Posted to issues@ozone.apache.org by "Ethan Rose (Jira)" <ji...@apache.org> on 2021/10/20 20:38:10 UTC

[jira] [Updated] (HDDS-3552) OzoneFS is slow compared to HDFS using Spark job

     [ https://issues.apache.org/jira/browse/HDDS-3552?page=com.atlassian.jira.plugin.system.issuetabpanels:all-tabpanel ]
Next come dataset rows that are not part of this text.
-- ==== Sys2Proof/Machine/ProgramCheck.lean ====
section
/-! DEFINITION. PROGRAM_ACTIVATE (R171, R218, R219). -/

namespace Sys2Proof.Machine

/-! ### PROGRAM_ACTIVATE (R218, R219) -/

/-- The first check of R218 that an image fails: status and DETAIL. -/
def State.imageFail (s : State) (x : Job) (secret img : List Byte) : Option (W16 × Nat) :=
  let inst := fieldLe img 8 2
  if !imageSigned (fit 2592 (sigPub 3 secret)) img then some (stKeyAuth, 0)
  else match headerFail img with
    | some o => some (stEncoding, o)
    | none =>
      if !(if x.src.mgr then decide (inst = 0xFFFF) else decide (inst = x.src.inst)) then some (stKeyScope, 0)
      else match textFail (imageRegs img) (imageText img) with
        | some i => some (stEncoding, 64 + 8 * i)
        | none =>
          match Assoc.get? (s.die 0).programs (fieldLe img 6 1) with
          | some old => if fieldLe img 12 4 < old.svn then some (stKeyUsage, 0) else none
          | none => none

/-- The program of a slot on every die and in the boot flash; no instructions deactivate the slot. -/
def setProgram (ps : Assoc OwnerProgram) (pub img : List Byte) : Assoc OwnerProgram :=
  if fieldLe img 10 2 = 0 then Assoc.erase ps (fieldLe img 6 1)
  else Assoc.set ps (fieldLe img 6 1) ⟨fieldLe img 8 2, fieldLe img 12 4, sha384 img, img, pub⟩

/-- PROGRAM_ACTIVATE: PROGRAM_CHANGE on every LVE page at the commit (R221). -/
def opProgramActivate (j : JobRef) (s : State) : State :=
  s.onOp j 0x600C (fun x =>
    let img := x.data.inData
    let pub := fit 2592 (sigPub 3 (s.jobSecret j.die x))
    match s.imageFail x (s.jobSecret j.die x) img with
    | some f => s.opFail j.die j.job f.1 f.2 (s.opPs x 2000000000)
    | none =>
      s.commitJob j.die j.job x (sha384 img) 2000000000 0 [] (fun t =>
        let t := { t.allDies (fun y => { y with programs := setProgram y.programs pub img }) with
          store := { t.store with programs := setProgram t.store.programs pub img } }
        t.dieList.foldl (fun (t : State) d => (List.range 16).foldl (fun (t : State) e => t.event d LVE e 3) t) t))

/-- PROGRAM_ACTIVATE. -/
def execProgramActivate (j : JobRef) (s : State) : Host.Outcome State Fault Refusal := ret (opProgramActivate j s)

end Sys2Proof.Machine
end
Ethan Rose updated HDDS-3552:
-----------------------------
    Target Version/s: 1.3.0  (was: 1.2.0)

I am managing the 1.2.0 release and we currently have more than 600 issues targeted for 1.2.0. I am moving the target field to 1.3.0.

If you are actively working on this jira and believe this should be targeted for the 1.2.0 release, Please reach out to me via Apache email or Slack.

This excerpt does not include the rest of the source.